The films are primarily three people - the writers and director - sharing with us what they found in the Lord of the Rings, and in doing so they are surely following the path that Professor Tolkien declared he preferred. I fear that Christopher Tolkien's position is closer to the purposed domination of the author, than the freedom of the reader.

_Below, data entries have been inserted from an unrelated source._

/-- A croft whose slot fails after its unit has released output is suspect and stopped; the error of class J is no error for the handler (R461, R482, R535). -/
theorem State.slotErrorJ_raised {s : State} {n : Nat} (hn : n < s.m.crofts.length) (since : Nat) :
    let v := (s.on (fun b => b.slotFails n (·.suspected))).raiseErr (slotErrorJ n since)
    v.m.croft n = (s.m.croft n).inSlot.suspected ∧ v.m.crofts.length = s.m.crofts.length ∧ v.m.faults.arrived = s.m.faults.arrived ∧ v.m.jobRuns = s.m.jobRuns
      ∧ v.m.spareFree (dieOf n) = s.m.spareFree (dieOf n) := by
  intro v
  have halerts := (s.on (fun b => b.slotFails n (·.suspected))).alertsOnly_raiseErr_classJ (e := slotErrorJ n since) rfl
  exact ⟨(halerts.croft n).trans (Block.slotFails_croft hn _), (congrArg List.length halerts.crofts).trans (Block.length_slotFails ..), halerts.arrived, halerts.jobRuns,
    halerts.spareFree _⟩

theorem State.activeSlot_deferred {s : State} {n : Nat} (hdefers : (s.m.croft n).deferring = true) (passed rel diag : Bool) : s.activeSlot n passed rel diag =
    s.on (fun b => (b.bump .slotsDeferred).onCroft n (fun c => { c with slotOwed := true })) := by
  simp only [State.activeSlot, hdefers, if_true]

section
variable {s u : State} {t slot : Nat} (hu : s.on (fun b => b.advanceTo t) = u) (hon : u.m.power.main = .on)
include hu hon

theorem exec_selfTestSlot (hslot : slot < 192) (htime : u.m.slotTime slot = true) (passed rel diag : Bool) :
    exec (.selfTestSlot t slot passed rel diag) s = .next (u.activeSlot slot passed rel diag) := by
  have hport : (slot == 208) = false := beq_eq_false_iff_ne.mpr (by omega)
  simp only [exec, execSelfTestSlot, hu, hon, hport, htime, hslot, bne_self_eq_false, Bool.not_true, Bool.false_eq_true, if_false, if_true]

theorem exec_selfTestSlot_otherwise (hslot : slot < 192) (htime : u.m.slotTime slot = false) (passed rel diag : Bool) : exec (.selfTestSlot t slot passed rel diag) s = .next u := by
  have hport : (slot == 208) = false := beq_eq_false_iff_ne.mpr (by omega)
  simp only [exec, execSelfTestSlot, hu, hon, hport, htime, bne_self_eq_false, Bool.not_false, Bool.false_eq_true, if_false, if_true]

theorem exec_selfTestSlot_spare {d : Nat} (hd : d < 16) (htime : u.m.slotTime (192 + d) = true) (passed rel diag : Bool) :
    exec (.selfTestSlot t (192 + d) passed rel diag) s = .next (u.spareSlotTest d passed) := by
  have hport : (192 + d == 208) = false := beq_eq_false_iff_ne.mpr (by omega)
  have hactive : ¬ 192 + d < 192 := by omega
  have hspare : 192 + d < 208 := by omega
  simp only [exec, execSelfTestSlot, hu, hon, hport, htime, hactive, hspare, Nat.add_sub_cancel_left, bne_self_eq_false, Bool.not_true, Bool.false_eq_true, if_false, if_true]

end

end Sys2Proof.Machine

/-! Monitors, the bell line, telemetry, the lifetime log and boundary scan (O56, R536 to R554). -/
namespace Sys2Proof.Machine

/-! Errors that these mechanisms raise -/

/-- An error has arrived last at the handler, of a class and a cause of the lifetime log's (R461, R552). -/
def Block.Arrived (b c : Block) (k : Class_) (cause : Nat) : Prop := ∃ x : ErrorRec, c.faults.arrived = b.faults.arrived ++ [x] ∧ x.cls = k ∧ x.cause = cause

theorem State.arrived_raiseErr {e : ErrorRec} (hc : e.cls ≠ .c) (hj : e.cls ≠ .j) (s : State) : s.m.Arrived (s.raiseErr e).m e.cls e.cause :=
  ⟨_, congrArg (fun u : State => u.m.faults.arrived) (State.raiseErr_arrives hc hj s), rfl, rfl⟩

theorem Block.logC_safety (b : Block) (e : ErrorRec) : (b.logC e).safety = b.safety := by
  unfold Block.logC
  split
  · rfl
  · exact Block.bump_safety ..

/-- An error leaves the excursions as they are, unless it is of class J. -/
theorem State.raiseErr_excursions {e : ErrorRec} (hj : e.cls ≠ .j) (s : State) : (s.raiseErr e).m.safety.excursions = s.m.safety.excursions := by
  by_cases hc : e.cls = .c
  · rw [State.raiseErr_classC hc]
    exact congrArg Safety.excursions (Block.logC_safety ..)
  · rw [State.raiseErr_arrives hc hj]
    rfl

theorem State.raiseErr_mem {e : ErrorRec} (hj : e.cls ≠ .j) (s : State) : (s.raiseErr e).mem = s.mem := by
  by_cases hc : e.cls = .c
  · rw [State.raiseErr_classC hc]
    rfl
  · rw [State.raiseErr_arrives hc hj]
    rfl

/-! The bell line and lockstep (R536, R540) -/

section
variable {s u : State} {t : Nat} (hu : s.on (fun b => b.advanceTo t) = u)
include hu

theorem exec_bellLineTest (passed : Bool) : exec (.bellLineTest t passed) s = .next (
    if passed then u else (u.on (·.bump .bellTestsFailed)).raiseErr { cls := .m, code := 0x0A, at_ := 0, cause := 11 }) := by
  cases passed <;> simp only [exec, execBellLineTest, hu, Bool.false_eq_true, if_false, if_true]

theorem exec_lockstepMismatch {pair : Nat} (hpair : pair ≠ 3) : exec (.lockstepMismatch t pair) s = .next (
    (u.on (·.bump .lockstepMismatches)).raiseErr { cls := .m, code := 0x21, at_ := 0, cause := 3 }) := by
  simp only [exec, execLockstepMismatch, hu, beq_eq_false_iff_ne.mpr hpair, Bool.false_eq_true, if_false]

theorem exec_lockstepMismatch_management : exec (.lockstepMismatch t 3) s = .next (
    ((u.on (·.bump .lockstepMismatches)).on (fun b => { b with boot := { b.boot with planeUp := false } })).raiseErr { cls := .c, code := 0x21, at_ := 0, cause := 3 }) := by
  simp only [exec, execLockstepMismatch, hu, beq_self_eq_true, if_true]

/-! Monitors (R538) -/

/-- A block in which a source has left its window (R538). -/
def Block.leavesWindow (b : Block) (src : MonSource) : Block := { b with safety := { b.safety with excursions := b.safety.excursions ++ [(src, b.span)] } }

omit hu in
theorem exec_monitorExcursion_die {d : Nat} {rail : Bool} (hnew : ∀ x ∈ (s.m.advanceTo t).safety.excursions, x.1 ≠ .computeDie d rail) :
    exec (.monitorExcursion t (.computeDie d rail)) s
      = .next ((s.on (·.advanceTo t)).on (fun b => (b.leavesWindow (.computeDie d rail)).onDie d (fun x => { x with hold := some b.span }))) := by
  have hany : ((s.m.advanceTo t).safety.excursions.any (·.1 == .computeDie d rail)) = false := List.any_eq_false.mpr fun x hx h => hnew x hx (beq_iff_eq.mp h)
  simp only [exec, execMonitorExcursion, atTime, State.on, hany, Bool.false_eq_true, if_false]
  rfl

omit hu in
theorem exec_monitorExcursion_other {n : Nat} (hnew : ∀ x ∈ (s.m.advanceTo t).safety.excursions, x.1 ≠ .other n) :
    exec (.monitorExcursion t (.other n)) s = .next ((s.on (·.advanceTo t)).on (·.leavesWindow (.other n))) := by
  have hany : ((s.m.advanceTo t).safety.excursions.any (·.1 == .other n)) = false := List.any_eq_false.mpr fun x hx h => hnew x hx (beq_iff_eq.mp h)
  simp only [exec, execMonitorExcursion, atTime, State.on, hany, Bool.false_eq_true, if_false]
  rfl

end

/-- A block in which an excursion has ended, or tripped, and is counted (R538, R552). -/
def Block.windowEnds (b : Block) (src : MonSource) (c : Counter) (k : Nat) : Block := ((b.endExcursion src).bump c).countRail src k

theorem Block.windowEnds_eq (b : Block) (src : MonSource) (c : Counter) (k : Nat) : ∃ counts, b.windowEnds src c k = { b.endExcursion src with counts := counts } := by
  unfold Block.windowEnds Block.countRail Block.bump
  split <;> exact ⟨_, rfl⟩

theorem Block.windowEnds_excursions (b : Block) (src : MonSource) (c : Counter) (k : Nat) : ∀ e ∈ (b.windowEnds src c k).safety.excursions, e.1 ≠ src := by
  obtain ⟨counts, h⟩ := b.windowEnds_eq src c k
  rw [h]
  exact fun e he => bne_iff_ne.mp (List.mem_filter.mp he).2

theorem Block.windowEnds_faults (b : Block) (src : MonSource) (c : Counter) (k : Nat) : (b.windowEnds src c k).faults = b.faults := by
  obtain ⟨counts, h⟩ := b.windowEnds_eq src c k
  rw [h]
  rfl

/-- An excursion that ends under an error, other than of class J, ends in the list of excursions alone (R538). -/
theorem State.windowEnds_raised {e : ErrorRec} (hj : e.cls ≠ .j) (s : State) (src : MonSource) (c : Counter) (k : Nat) :
    let v := (s.on (fun b => b.windowEnds src c k)).raiseErr e
    v.mem = s.mem ∧ (∀ x ∈ v.m.safety.excursions, x.1 ≠ src) ∧ (e.cls ≠ .c → s.m.Arrived v.m e.cls e.cause) ∧ (e.cls = .c → v.m.faults.arrived = s.m.faults.arrived) := by
  intro v
  have hfaults : (s.on (fun b => b.windowEnds src c k)).m.faults = s.m.faults := Block.windowEnds_faults ..
  refine ⟨State.raiseErr_mem hj _, ?_, fun hc => ?_, fun hc => ?_⟩
  · rw [State.raiseErr_excursions hj]
    exact Block.windowEnds_excursions _ _ _ _
  · obtain ⟨x, hx, hcls, hcause⟩ := State.arrived_raiseErr hc hj (s.on (fun b => b.windowEnds src c k))
    exact ⟨x, hfaults ▸ hx, hcls, hcause⟩
  · have hlogs := State.alertsOnly_logC (s.on (fun b => b.windowEnds src c k))
    exact (congrArg (fun u : State => u.m.faults.arrived) (State.raiseErr_classC hc _)).trans ((hlogs _).arrived.trans (congrArg Faults.arrived hfaults))

theorem monCause_computeDie (d : Nat) (rail : Bool) : monCause (.computeDie d rail) = if rail then 10 else 9 := by cases rail <;> rfl

theorem monCause_other (n : Nat) : monCause (.other n) = if n < 24 then 9 else 10 := by
  unfold monCause monRail
  by_cases h : n < 24
  · simp only [if_pos h]
    rfl
  · simp only [if_neg h]
    rfl

/-- The error of an excursion that ends (R538). -/
def returnError (src : MonSource) : ErrorRec :=
  match src with
  | .computeDie d _ => { cls := .t, code := 0x0A, at_ := 0, die := some d, cause := monCause src }
  | .other _ => { cls := .c, code := 0x0A, at_ := 0, cause := monCause src }

/-- The error of an excursion that lasts (R538, R542). -/
def tripError (src : MonSource) (since : Nat) : ErrorRec :=
  match src with
  | .computeDie d _ => { cls := .d, code := 0x0A, at_ := 0, die := some d, cause := monCause src }
  | .other _ => { cls := .m, code := 0x0A, at_ := 0, cause := monCause src, suspectAt := since }

section
variable {s u : State} {t : Nat} {src : MonSource} {x : MonSource × Nat} (hu : s.on (fun b => b.advanceTo t) = u)
  (hout : u.m.safety.excursions.find? (fun e => e.1 == src) = some x)
include hu hout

He is, of course, in the difficult position of not being the one producing the works, and trying to maintain his father's vision in a very different world than the one in which it was created, but I think that a certain careful opening of the boundaries, perhaps to allow other authors to write new stories in the legendarium with his oversight, could only improve and enhance the Estate.


----------



## Eledhwen (Mar 17, 2013)

*WB and Zaentz countersue Tolkien Estate*

Last November, Tolkien's estate and his publisher, HarperCollins, that filed an $80 million Law suit against the Warner Bros, alleging they lost out on royalties from ancillary sources of income—including The Hobbit online slot machines and games—since selling the film rights in 1969. On Monday, Warner Bros. filed a lawsuit against Tolkien's estate, claiming breach of contract over The Hobbit and Lord of the Rings licensing opportunities (or, in other words, "I'm suing you because you're suing me"). 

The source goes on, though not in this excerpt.